FIELD OF THE INVENTION
This invention relates to the lubrication of 4-stroke marine diesel internal
combustion
engines, usually referred to as trunk piston engines. Lubricants therefor are
usually known as
trunk piston engine oils ("TPEO's").
BACKGROUND OF THE INVENTION
Trunk piston engines may be used in marine, power-generation and rail traction
applications and have a higher speed than cross-head engines. A single
lubricant (TPEO) is
used for crankcase and cylinder lubrication. All major moving parts of the
engine, i.e. the
main and big end bearings, camshaft and valve gear, are lubricated by means of
a pumped
circulation system.
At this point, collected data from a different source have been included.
/-- R136, R177, R178, R180, R181. What a purge carries is fixed as it is sent: the wake purge takes every FED
channel with a volume and flags the others, a single-channel purge its channel's flagged level, a manual purge
the FED channels it names. The reports of the head-care operations end the operation and empty the head-care
slot; the UNCAP's moves the wake on, a purge's clears the flags of its channels, and the wake purge's ends the
wake. An aborted UNCAP's report moves no wake (log entry 21), and an aborted manual purge's clears its flags, which
R181 does not except as R178 and R180 do (log entry 28). R128, R175: at an event's end an empty slot is filled with
the first operation wanted, and a free engine is sent it; a slot that is filled stays so while its operation is out
or the engine is busy. -/
def Obligations.HeadCareIsSentAndReported : Prop :=
  (∀ s : State,
     (∀ lvl step v, s.run.wake = some (lvl, step) → v = s.run.volumesAt lvl →
       (∃ c : ChannelId, (∃ y, (s.channel c).feed = .fed y) ∧ 0 < v[c]) →
       ∃ set w, (s.sendPresented (.purge .wake)).engine.op = some { kind := .purge set w, aborted := false } ∧
         (s.sendPresented (.purge .wake)).out = s.out ++ [.engine (.purge set w)] ∧
         (s.sendPresented (.purge .wake)).run.slot = some { op := .purge .wake, sent := true } ∧
         ∀ c : ChannelId,
           (set.getLsbD c.val = true ↔ (∃ y, (s.channel c).feed = .fed y) ∧ 0 < v[c]) ∧
           w[c] = (if set.getLsbD c.val then v[c] else 0) ∧
           (s.sendPresented (.purge .wake)).run.needsPurge[c] =
             (if set.getLsbD c.val = false ∧ 0 < v[c] then some lvl else s.run.needsPurge[c])) ∧
     (∀ c y lvl, (s.channel c).feed = .fed y → s.run.needsPurge[c] = some lvl →
       (0 < (s.run.volumesAt lvl)[c] → ∃ w, (s.sendPresented (.purge (.single c))).engine.op =
           some { kind := .purge (1#12 <<< c.val) w, aborted := false } ∧
         ∀ b : ChannelId, w[b] = if b = c then (s.run.volumesAt lvl)[c] else 0) ∧
       ((s.run.volumesAt lvl)[c] = 0 → s.sendPresented (.purge (.single c)) =
         s.withRun { s.run with needsPurge := put s.run.needsPurge c none, slot := none })) ∧
     (∀ asked lvl, s.run.manual = some (asked, lvl) →
       (∃ c : ChannelId, asked.getLsbD c.val = true ∧ (∃ y, (s.channel c).feed = .fed y) ∧
         0 < (s.run.volumesAt lvl)[c]) →
       ∃ set w, (s.sendPresented (.purge .manual)).engine.op = some { kind := .purge set w, aborted := false } ∧
         (s.sendPresented (.purge .manual)).run.manual = none ∧
         ∀ c : ChannelId, (set.getLsbD c.val = true ↔ asked.getLsbD c.val = true ∧
           (∃ y, (s.channel c).feed = .fed y) ∧ 0 < (s.run.volumesAt lvl)[c]) ∧
           w[c] = if set.getLsbD c.val then (s.run.volumesAt lvl)[c] else 0)) ∧
  (∀ (ab : Bool) (s : State),
     (s.engine.op = some { kind := .park, aborted := ab } → exec .parkDone s = .next (State.settle
       ((s.begin.withEngine { s.engine with op := none, swathTimer := none }).withRun { s.run with slot := none }) s.begin)) ∧
     (s.engine.op = some { kind := .cap, aborted := ab } → exec .capDone s = .next (State.settle
       ((s.begin.withEngine { s.engine with op := none, swathTimer := none }).withRun { s.run with slot := none }) s.begin)) ∧
     (s.engine.op = some { kind := .uncap, aborted := ab } → exec .uncapDone s = .next (State.settle
       ((s.begin.withEngine { s.engine with op := none, swathTimer := none }).withRun { s.run with
         slot := none, wake := match s.run.wake with
           | some (lvl, .uncap) => if ab then some (lvl, .uncap) else some (lvl, .purge)
           | w => w }) s.begin)) ∧
     (∀ set w v, s.engine.op = some { kind := .purge set w, aborted := ab } →
       ∃ u, exec (.purgeDone v) s = .next (State.settle u s.begin) ∧ u.run.slot = none ∧
         (∀ kind, s.run.slot = some { op := .purge kind, sent := true } → ∀ c : ChannelId, u.run.needsPurge[c] =
           if set.getLsbD c.val = true ∧ (ab = false ∨ kind = .manual) then none else s.run.needsPurge[c]) ∧
         (s.run.slot = some { op := .purge .wake, sent := true } → ab = false →
           u.run.wake = none ∧ u.run.state =
             (if ∀ x k, s.ticket x = some k → k.state = .closedGood ∨ k.state = .closedSpoiled then .idle
              else if s.run.resumeWait then .paused else .running)) ∧
         ((∀ k, s.run.slot ≠ some { op := .purge .wake, sent := k }) ∨ ab = true →
           u.run.wake = s.run.wake ∧ u.run.state = s.run.state))) ∧
  (∀ before s : State,
     (∀ o, s.run.slot = none → s.wants o →
       (s.engine.op ≠ none → (s.settle before).run.slot = some { op := o, sent := false } ∧
         (s.settle before).engine.op = s.engine.op) ∧
       (s.engine.op = none →
         ((s.sendPresented o).engine.op ≠ none →
           (s.settle before).engine.op = (s.sendPresented o).engine.op ∧
           (s.settle before).run.slot = some { op := o, sent := true }) ∧
         (o = .uncap → (s.settle before).engine.op = some { kind := .uncap, aborted := false } ∧
           .engine .uncap ∈ (s.settle before).out) ∧
         (o = .park → (s.settle before).engine.op = some { kind := .park, aborted := false } ∧
           .engine .park ∈ (s.settle before).out) ∧
         (o = .cap → (s.settle before).engine.op = some { kind := .cap, aborted := false } ∧
           .engine .cap ∈ (s.settle before).out))) ∧
     (s.run.slot = none → (∀ o, ¬ s.wants o) → (s.settle before).run.slot = none) ∧
     (∀ p, s.run.slot = some p → p.sent = true ∨ s.engine.op ≠ none → (s.settle before).run.slot = some p))

/-! ## Stop-now and restart -/

/-- R39, R120, R137, R151, R168, R183: what the stop-now treatment leaves in each block, outside ENGINE_WAIT. That an
action which waits in WORN and was ignored already is dropped too is the model's reading (log entry 56). -/
def Obligations.StopNowStopsEveryBlock : Prop :=
  ∀ (halt : HaltCause) (cause : SpoilCause) (s : State), s.run.state ≠ .engineWait →
    (s.desk.admitted ++ s.desk.path).Nodup →
    (let u := s.stopNow halt cause
     s.sameBut [.editions, .desk, .supply, .tags, .media, .engine, .cutter, .colour, .run, .notices] u ∧
     u.run = { s.run with
       state := .halted, dozeTimer := none, capTimer := none, wake := none, resumeWait := false, manual := none,
       wanted := none,
       slot := (match s.run.slot with | some ⟨_, false⟩ => none | x => x),
       haltCause := if s.run.state = .halted then s.run.haltCause else some halt,
       headsAtHalt := if s.run.state = .halted then s.run.headsAtHalt else some
         (match s.run.state, s.run.wake with
           | .capped, _ => .covered
           | .doze, _ => .unpurged
           | .waking, some (_, .uncap) => .covered
           | .waking, some (_, .purge) => .unpurged
           | _, _ => .ready) } ∧
     u.engine = { s.engine with
       op := s.engine.op.map (fun o => { o with aborted := true }), request := none, owed := none,
       swathTimer := match s.engine.op with
         | some o => if o.aborted then s.engine.swathTimer else some 20000
         | none => s.engine.swathTimer } ∧
     u.out = s.out ++ [.engine .abort] ++ (match s.engine.request with
       | some q => [.engine (.deny q.ticket)]
       | none => []) ∧
     u.desk = { s.desk with tickets := u.desk.tickets, admitted := [], path := [] } ∧
     (∀ x k, s.ticket x = some k → u.ticket x = some (
       if x ∈ s.desk.admitted then
         { k with state := .closedSpoiled, spoilCause := some cause, finalCost := some 0, qualifying := false }
       else if x ∈ s.desk.path then
         { k with state := .closedSpoiled, finalCost := some k.cost, qualifying := false, pauseTimer := none,
                  spoilCause := some (if k.state = .cancelling then k.spoilCause.getD cause else cause) }
       else k)) ∧
     (∀ i e, s.edition i = some e → ∃ e' xs ys, u.edition i = some e' ∧
       xs = s.desk.admitted.filter (fun x => match s.ticket x with | some k => k.edition == i | none => false) ∧
       ys = s.desk.path.filter (fun x => match s.ticket x with | some k => k.edition == i | none => false) ∧
       e' = { e with returns := e'.returns, inFlight := e.inFlight - (xs.length + ys.length),
                     spoiled := if ys = [] then e.spoiled else min 65535 (e.spoiled + ys.length),
                     spoilCost := e'.spoilCost } ∧
       e'.returns.Perm (s.numbersOf (xs ++ ys) ++ e.returns)) ∧
     u.media = { s.media with stops := [], ejectTimer := none, eject := false } ∧
     u.cutter = { s.cutter with state := match s.cutter.state with
       | .idle => .idle
       | .cutting x n h => .cutting x n { h with ignored := true }
       | .jammed h => .jammed { h with ignored := true }
       | .worn _ => .worn none } ∧
     u.colour = { s.colour with held := s.colour.held.map fun h => { h with discard := true } } ∧
     u.supply.channels = s.supply.channels ∧ u.supply.presence = s.supply.presence ∧
     (∀ y st r, s.tank y = .held st r → u.tank y =
       if st = .feeding ∧ (r.fill ≠ r.lastWritten ∨ r.stale = true) then .held st { r with writeMark := r.fill }
       else .held st r) ∧
     (∀ y r, s.tank y = .held .feeding r → (r.fill ≠ r.lastWritten ∨ r.stale = true) → u.tags.waiting[y] ≠ none) ∧
     u.notices.pending.getLsbD 16 = (s.notices.pending.getLsbD 16 || decide (s.run.state ≠ .halted)))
The cylinder liners are lubricated partially by splash
lubrication and
partially by oil from the circulation systems that finds its way to the
cylinder wall through
holes in the piston skirt via the connecting rod and gudgeon pin. Trunk piston
engines
normally include a centrifuge to clean the TPEO.
Zinc dialkyl dithiophosphates ("ZDDP's") are known in the art as additives for
TPEO's to provide wear protection for gears and valve train in trunk piston
engines. However,
the presence of water may destabilise the ZDDP molecule leading to depletion
of phosphorus,
the key element for provision of wear protection. Some ZDDP's may reduce
phosphorus
depletion but at the expense of FZG wear performance.
A problem in the art is therefore to provide ZDDP's in TPEO's that constitute
a good
balance between reducing phosphorus depletion in the presence of water and FZG
wear
performance.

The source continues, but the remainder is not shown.